Organoclays, unlike natural clays with inorganic cations that often have a hydration shell of H2O molecules, are organophylic and less adsorptive of H2O. These clays, therefore, are potentially important to remove organic contaminants from water; they are of great interest in industry for herbicide manufacture and as the basis for nanocomposite development; and they are of general interest in agriculture and in understanding soils. However, nothing is known about the positions of H2O in the interlayer when these molecules intercalate along with medium-sized hydrocarbon molecules, such as tetramethylammomium (TMA) cations. Even the positions of the TMA cations in the interlayer have been questioned recently. To resolve these issues, the orientation and position of TMA and H2O in the interlayer of vermiculite and montmorillonite were investigated by using atomistic computational methods. Interlayer H2O content, layer charge, and location of layer charge were considered. For both vermiculite and montmorillonite and where the number of H2O molecules is sufficient, TMA cations are located alternating between two planes in the interlayer. Each TMA cation is located near a tetrahedral-ring cavity of a 2:1 layer bordering the interlayer, and the H2O molecules are disordered.
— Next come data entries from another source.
-- ==== Sys2Proof/Machine/Dispatch.lean ====
section
/-!
DEFINITION. The dispatch of every constructor of `Instr` to its meaning.
-/


namespace Sys2Proof.Machine
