-- ==== Sys2Proof/Decode.lean ====
section
/-!
DEFINITION. Decoding, total on every 96-bit word (R33 to R51): the fields of the word, the opcode map of R49, the
thirteen cases of R51 that refuse a word by cause, and the encoder, the inverse on well-formed instructions.
-/

set_option linter.unusedVariables false

namespace Sys2Proof

/-! ### The word and its fields (R33, R35) -/

/-- The fields of an instruction word (R33, R35). -/
structure Fields where
  opc : BitVec 10 := 0
  la : BitVec 4 := 0
  gn : Bool := false
  gp : BitVec 3 := 0
  rx : Bool := false
  rsv : Bool := false
  md : BitVec 2 := 0
  d : BitVec 7 := 0
  a : BitVec 7 := 0
  b : BitVec 7 := 0
  i : Bool := false
  t : BitVec 4 := 0
  rm : BitVec 3 := 0
  sat : Bool := false
  fn : BitVec 12 := 0
  imm : BitVec 32 := 0
deriving DecidableEq, Repr

/-- The fields of a word (R33, R35). -/
def Fields.ofWord (w : BitVec 96) : Fields where
  opc := w.extractLsb' 86 10
  la := w.extractLsb' 82 4
  gn := w.getLsbD 81
  gp := w.extractLsb' 78 3
  rx := w.getLsbD 77
  rsv := w.getLsbD 76
  md := w.extractLsb' 74 2
  d := w.extractLsb' 67 7
  a := w.extractLsb' 60 7
  b := w.extractLsb' 53 7
  i := w.getLsbD 52
  t := w.extractLsb' 48 4
  rm := w.extractLsb' 45 3
  sat := w.getLsbD 44
  fn := w.extractLsb' 32 12
  imm := w.extractLsb' 0 32

/-- The word of the fields, high bit first (R33, R35). -/
def Fields.toWord (f : Fields) : BitVec 96 :=
  f.opc ++ f.la ++ BitVec.ofBool f.gn ++ f.gp ++ BitVec.ofBool f.rx ++ BitVec.ofBool f.rsv ++ f.md ++ f.d ++ f.a ++ f.b ++
    BitVec.ofBool f.i ++ f.t ++ f.rm ++ BitVec.ofBool f.sat ++ f.fn ++ f.imm

/-- FN[lo+n-1:lo] as a number. -/
def fnSub (f : Fields) (lo n : Nat) : Nat := (f.fn.extractLsb' lo n).toNat

/-- The vector register of a code 0-15 or 64-79 (R38). -/
def vOf (c : BitVec 7) : VReg := BitVec.ofBool (c.getLsbD 6) ++ c.extractLsb' 0 4

/-- The code of a vector register (R38). -/
def vCode (r : VReg) : BitVec 7 := BitVec.ofBool (r.getLsbD 4) ++ (0 : BitVec 2) ++ r.extractLsb' 0 4

/-! ### The opcode map (R49) -/

/-- Operand kinds (R38, R40); `qd` and `kd` are destinations, `h0` is the D of `send`. -/
inductive Kind where
  | no | s | sT | s2 | s3 | v | q | qd | k | kd | h | h0
deriving DecidableEq, Repr

/-- The IMM column of R49: empty, or always carrying data. -/
inductive ImmKind where
  | no | used
deriving DecidableEq, Repr

/-- A row of the opcode map: operand kinds, IMM and T columns, and the mode letters I M S W (or K) L X. -/
structure Row where
  d : Kind
  a : Kind
  b : Kind
  imm : ImmKind
  t : TSet
  mI : Bool := false
  mM : Bool := false
  mS : Bool := false
  mW : Bool := false
  mL : Bool := false
  mX : Bool := false
deriving DecidableEq, Repr

/-- The registers that a code of each kind accepts (R38, R40); `pair` says that an s* field holds a pair. -/
def Kind.ok (x : Kind) (pair : Bool) (c : BitVec 7) : Bool :=
  let n := c.toNat
  match x with
  | .no => true
  | .s => true
  | .sT => !pair || decide (n ≠ 63 ∧ n ≠ 127)
  | .s2 => decide (n ≠ 63 ∧ n ≠ 127)
  | .s3 => decide (n ≠ 62 ∧ n ≠ 63 ∧ n ≠ 126 ∧ n ≠ 127)
  | .v => decide (n < 16 ∨ (64 ≤ n ∧ n < 80))
  | .q | .k => decide (n < 8)
  | .qd | .kd => decide (0 < n ∧ n < 8)
  | .h => decide (0 < n ∧ n < 64)
  | .h0 => decide (n < 64)

/-- The granule codes 6 to 16 of the tag-table instructions (R201). -/
def gsOk (f : Fields) : Bool := decide (6 ≤ fnSub f 0 5) && decide (fnSub f 0 5 ≤ 16)

/-- Opcodes of class 0x0 (R49). -/
def rowsScalar (o : Nat) : Option Row :=
  match o with
  | 0x001 => some { d := .no, a := .no, b := .no, imm := .no, t := .none }  -- NOP
  | 0x002 => some { d := .s, a := .s, b := .s, imm := .no, t := .none, mI := true, mW := true }  -- ADD
  | 0x003 => some { d := .s, a := .s, b := .s, imm := .no, t := .none, mI := true, mW := true }  -- SUB
  | 0x004 => some { d := .s, a := .s, b := .s, imm := .no, t := .none, mI := true, mW := true }  -- MUL
  | 0x005 => some { d := .s, a := .s, b := .s, imm := .no, t := .none, mI := true, mW := true }  -- MULH
  | 0x006 => some { d := .s, a := .s, b := .s, imm := .no, t := .none, mI := true, mW := true }  -- MULHU
  | 0x007 => some { d := .s, a := .s, b := .s, imm := .no, t := .none, mI := true, mL := true, mW := true }  -- DIV
  | 0x008 => some { d := .s, a := .s, b := .s, imm := .no, t := .none, mI := true, mL := true, mW := true }  -- DIVU
  | 0x009 => some { d := .s, a := .s, b := .s, imm := .no, t := .none, mI := true, mL := true, mW := true }  -- REM
  | 0x00A => some { d := .s, a := .s, b := .s, imm := .no, t := .none, mI := true, mL := true, mW := true }  -- REMU
  | 0x00B => some { d := .s, a := .s, b := .s, imm := .no, t := .none, mI := true }  -- AND
  | 0x00C => some { d := .s, a := .s, b := .s, imm := .no, t := .none, mI := true }  -- OR
  | 0x00D => some { d := .s, a := .s, b := .s, imm := .no, t := .none, mI := true }  -- XOR
  | 0x00E => some { d := .s, a := .s, b := .s, imm := .no, t := .none, mI := true }  -- ANDN
  | 0x00F => some { d := .s, a := .s, b := .s, imm := .no, t := .none, mI := true, mW := true }  -- SHL
  | 0x010 => some { d := .s, a := .s, b := .s, imm := .no, t := .none, mI := true, mW := true }  -- SHR
  | 0x011 => some { d := .s, a := .s, b := .s, imm := .no, t := .none, mI := true, mW := true }  -- SAR
  | 0x012 => some { d := .s, a := .s, b := .s, imm := .no, t := .none, mI := true, mW := true }  -- ROL
  | 0x013 => some { d := .s, a := .s, b := .no, imm := .no, t := .none, mW := true }  -- CLZ
  | 0x014 => some { d := .s, a := .s, b := .no, imm := .no, t := .none, mW := true }  -- CTZ
  | 0x015 => some { d := .s, a := .s, b := .no, imm := .no, t := .none, mW := true }  -- POPC
  | 0x016 => some { d := .s, a := .s, b := .s, imm := .no, t := .none, mI := true, mW := true }  -- MIN
  | 0x017 => some { d := .s, a := .s, b := .s, imm := .no, t := .none, mI := true, mW := true }  -- MAX
  | 0x018 => some { d := .s, a := .s, b := .s, imm := .no, t := .none, mI := true, mW := true }  -- MINU
  | 0x019 => some { d := .s, a := .s, b := .s, imm := .no, t := .none, mI := true, mW := true }  -- MAXU
  | 0x01A => some { d := .s, a := .s, b := .s, imm := .no, t := .none, mI := true }  -- SEL
  | 0x01B => some { d := .s, a := .no, b := .no, imm := .used, t := .none }  -- MOVI
  | 0x01C => some { d := .s, a := .s, b := .no, imm := .used, t := .none }  -- MOVHI
  | 0x01D => some { d := .s, a := .s, b := .s, imm := .no, t := .none, mI := true }  -- BEXT
  | 0x01E => some { d := .s, a := .s, b := .s, imm := .no, t := .none, mI := true }  -- BEXTU
  | 0x01F => some { d := .s, a := .s, b := .s, imm := .no, t := .none, mI := true }  -- BINS
  | 0x020 => some { d := .s, a := .s, b := .no, imm := .no, t := .none }  -- SEXT
  | 0x021 => some { d := .s, a := .s, b := .no, imm := .no, t := .none, mW := true }  -- BSWAP
  | 0x022 => some { d := .s, a := .s, b := .no, imm := .no, t := .none }  -- MOV
  | _ => none

/-- Opcodes of class 0x1 (R49). -/
def rowsControl (o : Nat) : Option Row :=
  match o with
  | 0x040 => some { d := .no, a := .no, b := .no, imm := .used, t := .none }  -- BR
  | 0x041 => some { d := .no, a := .s, b := .no, imm := .used, t := .none }  -- JMP
  | 0x042 => some { d := .s, a := .no, b := .no, imm := .used, t := .none }  -- CALL
  | 0x043 => some { d := .s, a := .s, b := .no, imm := .used, t := .none }  -- CALLR
  | 0x044 => some { d := .qd, a := .s, b := .s, imm := .no, t := .none, mI := true, mW := true }  -- CMP
  | 0x045 => some { d := .qd, a := .s, b := .s, imm := .no, t := .none, mI := true }  -- TST
  | 0x046 => some { d := .qd, a := .q, b := .q, imm := .no, t := .none }  -- PLOG
  | 0x047 => some { d := .no, a := .s, b := .no, imm := .no, t := .none }  -- PSET
  | 0x048 => some { d := .s, a := .no, b := .no, imm := .no, t := .none }  -- PGET
  | 0x049 => some { d := .s, a := .no, b := .no, imm := .used, t := .none }  -- DBNZ
  | 0x04A => some { d := .no, a := .no, b := .no, imm := .used, t := .none }  -- SYNCF
  | _ => none

/-- Opcodes of class 0x2 (R49). -/
def rowsThread (o : Nat) : Option Row :=
  match o with
  | 0x080 => some { d := .h, a := .s, b := .s, imm := .no, t := .none, mI := true }  -- START
  | 0x081 => some { d := .no, a := .s, b := .no, imm := .no, t := .none }  -- EXIT
  | 0x082 => some { d := .s, a := .no, b := .no, imm := .used, t := .none }  -- GETS
  | 0x083 => some { d := .no, a := .s, b := .no, imm := .used, t := .none }  -- SETS
  | 0x084 => some { d := .s3, a := .no, b := .no, imm := .no, t := .none }  -- TILEPOS
  | 0x085 => some { d := .no, a := .s, b := .no, imm := .used, t := .none }  -- SLEEP
  | 0x086 => some { d := .s, a := .s, b := .s, imm := .no, t := .none, mI := true }  -- MKADR
  | 0x087 => some { d := .s, a := .no, b := .no, imm := .used, t := .none }  -- SLOTRD
  | 0x088 => some { d := .s, a := .s, b := .no, imm := .no, t := .none }  -- THRST
  | _ => none

/-- Opcodes of class 0x3 (R49). -/
def rowsNumber (o : Nat) : Option Row :=
  match o with
  | 0x0C0 => some { d := .sT, a := .sT, b := .no, imm := .no, t := .all, mM := true, mS := true }  -- CVT
  | 0x0C1 => some { d := .sT, a := .sT, b := .sT, imm := .no, t := .fa, mM := true }  -- FADD
  | 0x0C2 => some { d := .sT, a := .sT, b := .sT, imm := .no, t := .fa, mM := true }  -- FSUB
  | 0x0C3 => some { d := .sT, a := .sT, b := .sT, imm := .no, t := .fa, mM := true }  -- FMUL
  | 0x0C4 => some { d := .sT, a := .sT, b := .sT, imm := .no, t := .fa, mM := true }  -- FFMA
  | 0x0C5 => some { d := .s, a := .s, b := .s, imm := .no, t := .f, mM := true, mL := true }  -- FDIV
  | 0x0C6 => some { d := .s, a := .s, b := .no, imm := .no, t := .f, mM := true, mL := true }  -- FSQRT
  | 0x0C7 => some { d := .sT, a := .sT, b := .sT, imm := .no, t := .fa }  -- FMIN
  | 0x0C8 => some { d := .sT, a := .sT, b := .sT, imm := .no, t := .fa }  -- FMAX
  | 0x0C9 => some { d := .qd, a := .sT, b := .sT, imm := .no, t := .fa }  -- FCMP
  | 0x0CA => some { d := .s, a := .sT, b := .no, imm := .no, t := .fa }  -- FCLASS
  | 0x0CB => some { d := .v, a := .v, b := .no, imm := .no, t := .lane, mM := true, mS := true }  -- VCVT
  | 0x0CC => some { d := .v, a := .v, b := .v, imm := .no, t := .narrow, mM := true, mS := true }  -- VPACK
  | 0x0CD => some { d := .v, a := .v, b := .no, imm := .no, t := .narrow }  -- VUNPK
  | _ => none

/-- Opcodes of class 0x4 (R49). -/
def rowsLane (o : Nat) : Option Row :=
  match o with
  | 0x100 => some { d := .v, a := .v, b := .v, imm := .no, t := .v, mI := true, mM := true, mS := true }  -- VADD
  | 0x101 => some { d := .v, a := .v, b := .v, imm := .no, t := .v, mI := true, mM := true, mS := true }  -- VSUB
  | 0x102 => some { d := .v, a := .v, b := .v, imm := .no, t := .v, mI := true, mM := true, mS := true }  -- VMUL
  | 0x103 => some { d := .v, a := .v, b := .v, imm := .no, t := .v, mI := true, mM := true, mS := true }  -- VFMA
  | 0x104 => some { d := .v, a := .v, b := .v, imm := .no, t := .v, mI := true, mM := true, mS := true }  -- VFMS
  | 0x105 => some { d := .v, a := .v, b := .v, imm := .no, t := .v, mI := true }  -- VMIN
  | 0x106 => some { d := .v, a := .v, b := .v, imm := .no, t := .v, mI := true }  -- VMAX
  | 0x107 => some { d := .v, a := .v, b := .no, imm := .no, t := .vs, mS := true }  -- VABS
  | 0x108 => some { d := .v, a := .v, b := .no, imm := .no, t := .vs, mS := true }  -- VNEG
  | 0x109 => some { d := .v, a := .v, b := .no, imm := .no, t := .f32, mL := true }  -- VEXP2
  | 0x10A => some { d := .v, a := .v, b := .no, imm := .no, t := .f32, mL := true }  -- VLOG2
  | 0x10B => some { d := .v, a := .v, b := .no, imm := .no, t := .f32, mL := true }  -- VRCP
  | 0x10C => some { d := .v, a := .v, b := .no, imm := .no, t := .f32, mL := true }  -- VRSQ
  | 0x10D => some { d := .kd, a := .v, b := .v, imm := .no, t := .v, mI := true }  -- VCMP
  | 0x10E => some { d := .v, a := .v, b := .v, imm := .no, t := .none }  -- VSEL
  | 0x10F => some { d := .v, a := .v, b := .v, imm := .no, t := .none, mI := true }  -- VAND
  | 0x110 => some { d := .v, a := .v, b := .v, imm := .no, t := .none, mI := true }  -- VOR
  | 0x111 => some { d := .v, a := .v, b := .v, imm := .no, t := .none, mI := true }  -- VXOR
  | 0x112 => some { d := .v, a := .v, b := .v, imm := .no, t := .none, mI := true }  -- VSHL
  | 0x113 => some { d := .v, a := .v, b := .v, imm := .no, t := .none, mI := true }  -- VSHR
  | 0x114 => some { d := .v, a := .v, b := .v, imm := .no, t := .none, mI := true }  -- VSAR
  | 0x115 => some { d := .v, a := .v, b := .no, imm := .no, t := .none }  -- VPOPC
  | 0x116 => some { d := .v, a := .v, b := .v, imm := .no, t := .dot, mI := true, mS := true }  -- VDOT4
  | 0x117 => some { d := .s, a := .v, b := .no, imm := .no, t := .v, mM := true, mS := true }  -- VSUM
  | 0x118 => some { d := .s, a := .v, b := .no, imm := .no, t := .v }  -- VMAXR
  | 0x119 => some { d := .v, a := .v, b := .s, imm := .no, t := .v, mI := true, mM := true, mS := true }  -- VFMAS
  | 0x11A => some { d := .v, a := .v, b := .s, imm := .no, t := .v, mI := true, mM := true, mS := true }  -- VSCAL
  | _ => none

/-- Opcodes of class 0x5 (R49). -/
def rowsLaneData (o : Nat) : Option Row :=
  match o with
  | 0x140 => some { d := .v, a := .v, b := .no, imm := .no, t := .none }  -- VMOV
  | 0x141 => some { d := .v, a := .s, b := .no, imm := .no, t := .none }  -- VBCAST
  | 0x142 => some { d := .s, a := .v, b := .s, imm := .no, t := .none, mI := true }  -- VGET
  | 0x143 => some { d := .v, a := .s, b := .s, imm := .no, t := .none, mI := true }  -- VPUT
  | 0x144 => some { d := .v, a := .v, b := .v, imm := .no, t := .none }  -- VPERM
  | 0x145 => some { d := .v, a := .v, b := .s, imm := .no, t := .none, mI := true }  -- VROT
  | 0x146 => some { d := .v, a := .v, b := .no, imm := .no, t := .none }  -- VCOMP
  | 0x147 => some { d := .v, a := .v, b := .no, imm := .no, t := .none }  -- VEXPD
  | 0x148 => some { d := .v, a := .no, b := .no, imm := .no, t := .none }  -- VIOTA
  | 0x149 => some { d := .kd, a := .k, b := .k, imm := .no, t := .none }  -- KOP
  | 0x14A => some { d := .s, a := .k, b := .no, imm := .no, t := .none }  -- KPOPC
  | 0x14C => some { d := .s, a := .k, b := .no, imm := .no, t := .none }  -- KFIRST
  | _ => none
In the absence of H2O, TMA cations occur in one plane at the center of the interlayer. The major difference between vermiculite and montmorillonite is that the center of the TMA molecule in montmorillonite is 0.87 Å from the center of the interlayer as compared to 1.22 Å in vermiculite. Thus, the TMA cation is located closer to the tetrahedral-ring cavity in vermiculite, and this is a result of the greater tetrahedral charge of vermiculite. In fluorohectorite, which is similar in layer charge and origin of layer charge as the montmorillonite composition studied, the position of the TMA is expected to be similar to the montmorillonite results. These computational models are consistent with single-crystal, X-ray diffraction experiments for hydrated TMA-exchanged vermiculite and dried fluorohectorite.